Основательно подготовившись к встрече, я зашел к Алику и сказал:
— Знаешь, ты не приходи ко мне сегодня смотреть затмение.
— Почему? — насупился Алик.
— Понимаешь… Ты ведешь себя как-то не так… Лезешь со своими камнями… Ведь я не один был. Соображать надо.
— Не волнуйся, — ухмыльнулся Алик. — Не приду.
Вернувшись к себе, я положил закопченные стекла на подоконник и стал ждать Настю.
До одиннадцати часов сидел как на иголках: то и дело смотрел на часы и выглядывал в окно, но она не появлялась. В начале двенадцатого я подумал: «могла бы прийти вовремя, все-таки затмение! Да еще Алика обидел из-за нее»… Я вдруг вспомнил, как мы с Аликом у черного хода общежития кидали камни в пыль, когда камни тонули, и от них оставались большие воронки, а вокруг них множество маленьких — от пылевых брызг. Потом вспомнил, как с Аликом у Казанки ползали в окученной картошке под спутанной гущей ботвы, как залезли на парашютную вышку в Парке имени Горького и оттуда видели верхушки деревьев и маленькие, точно игрушечные, дома; как ветер свистел в ушах и у нас захватывало дух, как потом спускались по лестнице, и все далекое приближалось, и сразу становилось спокойно и радостно…

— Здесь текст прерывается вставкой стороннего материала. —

-- DEDUCED, unsafe, log entry 85.
/-- LULL_SAMPLE_STEP (R203, R214, R216, R223, R225): the next step of the sample on which Zephyr works. -/
def execLullSampleStep (die : Nat) (s : State) : Res :=
  if !(lullBit s 30 && zphQuiet s die) then .next s
  else match nextSample s die with
    | none => .next s
    | some x =>
      let g := (dom s x.td).geom
      let fmt := (dom s x.td).fmt
      let x := { x with state := .checking, steps := x.steps + 1 }
      let s := lullStep die (updZph die (fun z => { z with active := some x.key }) (enterZph die x.td (setSample die x s)))
      .next (if x.steps = x.reads g fmt then sampleFetched die x s else if x.steps < x.total g fmt then s else samplePassed die x s)

/-- Units and clusters idle for a recomputation (R224). -/
def originIdle (s : State) (x : Sample) : Bool :=
  sampleQuiet s x && (match x.cluster with
    | some c => codeClus s c == .good && s.att.gcmds.all (fun g => !g.busyAt c)
    | none => codeUnit s x.unit == .good)

/-- SAMPLE_RETRY (R223, R224): the original unit or cluster recomputes the page with the saved rows. A codeword found uncorrectable changes the
page's entry: the mismatch stays unconfirmed. -/
def execSampleRetry (die : Nat) (s : State) : Res :=
  match (samplesOf s die).find? (fun x => x.state == .retrying) with
  | none => .next s
  | some x =>
    if !s.up ∨ !originIdle s x then .next s
    else
      let rd := sampleRead s x x.cluster.isNone
      let a := (sampleRows s x rd.bytes).map (·.row)
      let s := sampleReadDone x rd { s with free := s.free + pageDraws x.req }
      if rd.bad ≠ [] then .next (if (samplesOf s die).any (fun y => y.key == x.key) then lullSoft die x 2 s else s)
      else
        let ok := agrees s x x.copy.tokens a (x.ref.getD [])
        let s := { s with free := s.free + 16 }
        if ok then .next (lullSoft die x 1 s)
        else
          let s := sampleDone die x 6 0x178 s
          .next (match x.cluster with
            | some c => fenceCluster c 3 x.tag s
            | none => fenceUnit x.unit 3 x.tag s)

def ageNs (s : State) : Nat := max 1 (fld s.att.lulCtl 15 0) * 1000000

/-- SAMPLE_AGE_EXPIRY (R223, R227): sample number `idx` of the die's buffer has reached AGE. -/
def execSampleAgeExpiry (die idx : Nat) (s : State) : Res :=
  match (samplesOf s die)[idx]? with
  | none => .next s
  | some x =>
    if s.now < x.taken + ageNs s then .next s
    else if x.state = .retrying then .next (lullSoft die x 2 s)
    else .next (sampleDone die x 4 0x170 s)

/-! ### The other activities (R214, R218, R219, R207, R350) -/

/-- Free frames of a channel's owner (R218). -/
def ownerFree (s : State) (c : Nat) : Nat :=
  match chanOwner s c with
  | some td => freeFrames s td
  | none => 0

/-- Lull steps done on a frame that may be tested: it is free, or under test. -/
def testSteps (s : State) (ix : Nat) : Option Nat :=
  match look s.mem.frames ix with
  | none | some .dirty => some 0
  | some (.testing n) => some n
  | _ => none

/-- Codewords of a frame that a step of its test covers: five patterns in turn, each over the frame in five steps (R214, R218). -/
def testCovers (n off : Nat) : Bool := decide (n % 5 * 480 ≤ off / 32 ∧ off / 32 < min 2176 (n % 5 * 480 + 480))

/-- The memory test of a unit's frame may take a step: the owner of its channel is idle (R216) and has 64 other free frames (R218). A channel
of no extent, a spare included, has no owner, and neither condition applies to it (R640, N12). -/
def testMay (s : State) (unit ix : Nat) : Bool :=
  lullBit s 29 && pairQuiet s unit && codeChan s (unit / 9) == .good
    && (match chanOwner s (unit / 9) with
      | none => true
      | some td => domQuiet s td
        && decide (64 + (if (match look s.mem.frames ix with | some (.testing _) => true | _ => false) then 0 else 1) ≤ ownerFree s (unit / 9)))

-- DEDUCED, unsafe, log entry 147.
/-- LULL_MEMORY_TEST (R214, R216, R218): a step of up to 480 codewords of the test of a free frame, the zeros pattern last. `badCodeword` is the
offset of a codeword that fails: it retires the frame. -/
def execLullMemoryTest (unit slot : Nat) (badCodeword : Option Nat) (s : State) : Res :=
  let ix := unit * 2560 + slot
  let die := if unit < 3456 then 0 else 1
  match testSteps s ix with
  | none => .next s
  | some n =>
    if !testMay s unit ix ∨ 2560 ≤ slot then .next s
    else
      let s := lullStep die (dropZero (fun f => frameIx f == ix) { s with mem := zeroFrame s.mem ix })
      .next (match badCodeword.filter (testCovers n) with
        | some o => report { err0 1 0x0010 o with td := chanOwner s (unit / 9), lkind := 1, loc := frameOf unit slot } (bump (ctrDie die 8) (retireFrame ix s))
        | none => { s with mem := { s.mem with frames := if n + 1 < 25 then put s.mem.frames ix (.testing (n + 1)) else rem s.mem.frames ix } })

-- DEDUCED, unsafe, log entry 86.
/-- Spare lanes are numbered 64 × stack + lane for stack ports, 1,536 + lane for the die-to-die link, 2,048 + lane for fabric lanes:
die whose LUL_STEPS counts the step, and the lane's place in a record. -/
def laneDie (lane : Nat) : Nat := if lane < 1536 then lane / 768 else if 2052 ≤ lane then 1 else 0
def laneLoc (lane : Nat) : Nat × Nat := if 2048 ≤ lane then (6, lane % 8) else (0, 0)

/-- The lane is a spare one (R214, R593): of a stack port or the die-to-die link a spare that the fuses leave and no repair has taken, of the
fabric one that is wired and in no enabled port. -/
def spareLane (s : State) (lane : Nat) : Bool :=
  match s.boot.fuses with
  | none => false
  | some f =>
    if lane < 1536 then decide (lane % 64 < f.stackSpares.getD (lane / 64) 0 - lookD 0 s.boot.stackSparesUsed (lane / 64))
    else if lane < 2048 then decide (lane - 1536 < f.d2dSpares - s.boot.d2dSparesUsed)
    else decide (lane < 2056) && s.boot.board.flanes.testBit (lane - 2048) && (port s ((lane - 2048) / 2)).state == .disabled

/-- LULL_SPARE_LANE (R219): a spare lane is exercised in loopback. Repairs take spares only while ports are trained (R593), when no Lull step
begins. -/
def execLullSpareLane (lane : Nat) (ok : Bool) (s : State) : Res :=
  if !lullBit s 28 ∨ !spareLane s lane ∨ s.att.badLanes.contains lane then .next s
  else
    let s := lullStep (laneDie lane) s
    .next (if ok then s else report { err0 0 0x0004 0x10000 with lkind := (laneLoc lane).1, loc := (laneLoc lane).2 }
      { s with att := { s.att with badLanes := lane :: s.att.badLanes } })

/-- An entry agrees with its copy and its group's header (R350). -/
def entryOk (s : State) (e : DirE) : Bool := entryCopy? s (keyTd e.key) e.key == some e && headerOk s (keyTd e.key) e

/-- What Lull checks in a bank: its entries by slot, and the copies that belong there, which name a slot only once they are written. -/
def checkItems (s : State) (bank : Nat) : List (Nat × DirE) :=
  bankTab s bank ++ ((s.pfx.copies.flatMap (·.2)).filter (fun e => bankOf e.key == bank)).map (fun e => (0, e))

/-- An entry or copy under check: rewritten from the copy when they disagree, or the bank lacks it. -/
def checkItem (bank : Nat) (x : Nat × DirE) (s : State) : State :=
  match (bankTab s bank).find? (fun y => y.2.key == x.2.key) with
  | some y => if entryOk s y.2 then s else repairEntry (keyTd x.2.key) bank y.1 x.2.key s
  | none => if (entryCopy? s (keyTd x.2.key) x.2.key).isSome then repairEntry (keyTd x.2.key) bank x.1 x.2.key s else s

/-- LULL_PREFIX_CHECK (R214, R350): the next 64 entries or copies of the bank whose turn it is; after its last ones the turn passes to the next of the
16 banks. The directory lies on die 0. -/
def execLullPrefixCheck (bank : Nat) (s : State) : Res :=
  if !lullBit s 27 ∨ s.pfx.turn ≠ bank then .next s
  else
    let items := checkItems s bank
    let at_ := lookD 0 s.pfx.cursor bank
    let more := decide (at_ + 64 < items.length)
    let s := lullStep 0 { s with pfx := { s.pfx with
      cursor := putD 0 s.pfx.cursor bank (if more then at_ + 64 else 0), turn := if more then bank else (bank + 1) % 16 } }
    .next (((items.drop at_).take 64).foldl (fun s x => checkItem bank x s) s)

/-- LULL_ZEPHYR_CHECK (R207): one part of the known-answer set. -/
def execLullZephyrCheck (die : Nat) (matches_ : Bool) (s : State) : Res :=
  if !(s.up && bitOf s.att.lulCtl 31 && zphQuiet s die) then .next s
  else
    let s := lullStep die s
    .next (if matches_ then s else fenceZephyr die s)

end Sys2Proof.Machine
end

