-- ==== Sys2Proof/Machine/Qualify.lean ====
section
/-! DEFINITION. Qualification before release (R209 to R213), and the publication of the floor plan (R598 to R603). -/

namespace Sys2Proof.Machine

/-- The request that a row of a qualification command stands for: every position of its page, no mask (R211). -/
def qualReq (cls rows : Nat) : Req :=
  { id := 0, td := 0, seqn := 0, layer := 0, sender := .gone, host := 0, home := 0, tag := 0, mask := 0, path := 0, fin := false, fence := false,
    rot := false, c := 1, g := rows, hmask := 1, tree := 0, rstart := 0, rend := geomT (Config.qualGeom cls), qpos := 0,
    sscale := Config.qualScales.1, qscale := Config.qualScales.2, rows := (nats rows).map (Config.qualQuery cls), ykey := 0, yqpn := 0, yaddr := 0,
    app := false, apos := 0, napp := 0, afmt := 0, appd := [], len := 0, stage := .issued, after := [], appLeft := [], issueNo := 0,
    bankHeld := [], unitLeft := [], grpLeft := [], zphLeft := [], zphRows := [], stackParts := [], homeParts := [], zephyr := true,
    tcheck := false, recomputed := false }

/-- Free values of the reference of a row, and of the exponential of R208. -/
def qualKey (cls n : Nat) : Nat := 2 ^ 112 + 2 ^ 21 * cls + 4096 * n

/-- Zephyr's reference of row n of a format class (R201, R211). -/
def qualRow (cls rows n : Nat) : ZRow :=
  let r := qualReq cls rows
  let g := Config.qualGeom cls
  let fm := Config.qualFmt cls
  let y := rowSums g fm r (Config.qualPage cls) (queryRow r 0 n) 0 0 (qualKey cls n)
  { row := pageRow g fm r (Config.qualPage cls) (queryRow r 0 n) 0 0 (qualKey cls n), smag := y.1, vabs := y.2 }

/-- within_tolerance of R208 for a partial under test, of `rows` rows over the page of a format class. -/
def qualAgrees (cls rows : Nat) (p : QualPart) : Bool :=
  p.tokens == geomT (Config.qualGeom cls) && p.rows.length == rows && p.rows.zipIdx.all (fun y =>
    let z := qualRow cls rows y.2
    let d := val32 y.1.1 - val32 z.row.m
    rowAgrees (val32 Config.qualScales.1 * val32 Config.qualScales.2) (val32 (within (qualKey cls y.2 + 4095) (expLo d) (expHi d)))
      { m := y.1.1, l := y.1.2.1, o := y.1.2.2, xl := (0, 0), xo := [] } z)

/-- The raw operation of code `opc` in the set, and the bytes that it leaves (R209): FILL, COPY, SCALE, ADD and MUL are codes 1 to 5. -/
def qualRaw (opc : Nat) : List Byte :=
  let x := Config.qualRaw opc
  rawNew { opc := opc, ver := 1, fence := false, efmt := x.1, rsvOk := true, tag := 0, dsva := 0, ssva := 0, doff := 0, soff := 0,
           ncw := x.2.2.1.length / 32, imm0 := x.2.1, imm1 := 0, rkey := 0, raddr := 0, rlen := 0 } (qualKey 4 0) x.2.2.1 x.2.2.2

/-- A partial for each of the four format classes (R259), within tolerance. -/
def partsAgree (rows : Nat) (l : List QualPart) : Bool := l.length == 4 && l.zipIdx.all (fun y => qualAgrees y.2 rows y.1)

/-- A bank unit fails a comparison of its set, 4 rows for each class and every raw operation bit for bit (R209, R211); a cluster one of its own, of 128 rows. -/
def unitFails (o : QualOut) : Bool := !(partsAgree 4 o.parts && o.raws == [1, 2, 3, 4, 5].map qualRaw)
def clusFails (o : QualOut) : Bool := !partsAgree 128 o.parts

/-- Those that fail in both runs (R212). -/
def failedTwice (fails : QualOut → Bool) (l1 l2 : List QualOut) : List Nat :=
  let f := fun (l : List QualOut) => (l.filter fails).map (·.ix)
  (f l1).filter ((f l2).contains ·)

/-- A qualification page is written into a free frame of every good unit's pair (R211); the page of the last class stands there afterwards. -/
def writeQual (s : State) : State :=
  let l := ((nats 6912).filter (fun u => codeUnit s u == .good)).filterMap (fun u => (slotIn s u).map (frameOf u))
  { s with boot := { s.boot with qual := l }, mem := l.foldl (fun m f => (wrPage m f 0 (fit (Config.qualPage 3) 69632)).1) s.mem }

-- DESIGN CHOICE, unsafe, log entry 156.
/-- QUALIFICATION (R210 to R212): Zephyr's known answers first; then the results of the units and clusters, once and, where they
fail, once more (one not listed agrees): one that fails twice is recorded as failed. With both Zephyrs failing, bring-up ends with cause 0x06. -/
def execQualification (zephyrs : List Nat) (units1 units2 clus1 clus2 : List QualOut) (s : State) : Res :=
  if !bringingUp s .broadcast then .next s
  else
    let s := setPhase .qualification s
    let s := [0, 1].foldl (fun s d =>
      if zephyrs.contains d then report (err0 0 0x0008 d) (updZph d (fun z => { z with fenced := true }) s)
      else updZph d (fun z => { z with good := true }) s) s
    if zephyrs.contains 0 ∧ zephyrs.contains 1 then .next (fatalStop (err0 5 0x0053 0) 6 s)
    else
      let s := writeQual s
      let s := { s with floor := { s.floor with
        zph0 := s.att.zph0.good, zph1 := s.att.zph1.good
        unit := markFailed s.floor.unit (failedTwice unitFails units1 units2)
        clus := markFailed s.floor.clus (failedTwice clusFails clus1 clus2) } }
      .next (if s.boot.aliasSigned && s.boot.flashDone then s else setPhase .waiting s)

/-- FLOOR_PLAN_PUBLISH (R598 to R603): once the parallel rows have ended the record is published and the node is released, every
domain OPEN (R508). The qualification frames have been zero-filled (R213). `shorted` is the mask of fabric lanes shorted at bring-up. -/
def execFloorPlanPublish (shorted : Nat) (s : State) : Res :=
  if !((bringingUp s .qualification || bringingUp s .waiting) && s.boot.aliasSigned && s.boot.flashDone) then .next s
  else
    let below := decide (countGood s.floor.clus 208 < 192 ∨ countGood s.floor.unit 6912 < 6720)
    let s := drawPlaces 64 s
    let (spill, s) := draw 256 s
    .next { s with
      now := 0
      mem := s.boot.qual.foldl (fun m f => zeroFrame m (frameIx f)) s.mem
      net := { s.net with spillKey := BitVec.ofNat 256 spill }
      floor := { s.floor with
        published := true
        gen := 1
        pciw := s.boot.pcieWidth
        fgood := (nats 8).foldl (fun n l => if s.boot.board.flanes.testBit l ∧ !shorted.testBit l then n + 2 ^ l else n) 0 }
      boot := s.boot.upd (fun b => { b with phase := .released, qual := [], belowmin := below, running := false }) }

end Sys2Proof.Machine
end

Я вспомнил, как однажды мы налили в Аликиной комнате воды (всего лишь лужу — устроили воображаемое «море») и стали пускать бумажные кораблики, и как пришла Аликина мать и поставила нас в угол, предварительно отодвинув шкаф… Мы стояли за шкафом, отбывали наказание, а он улыбался и толкал меня в бок, такой замечательный мой друг, Алька!.. Я вспомнил, как просил его не приходить, вспомнил его усмешку… и мне вдруг стало стыдно. Я выбежал из комнаты и со всех ног помчался по лестнице, влетел в их комнату, схватил Алика за руки и потащил к себе. Дома я убрал рисунки и шахматы, закрыл книги, усадил Алика перед окном и протянул ему самое лучшее стекло. Мы стали смотреть на солнце…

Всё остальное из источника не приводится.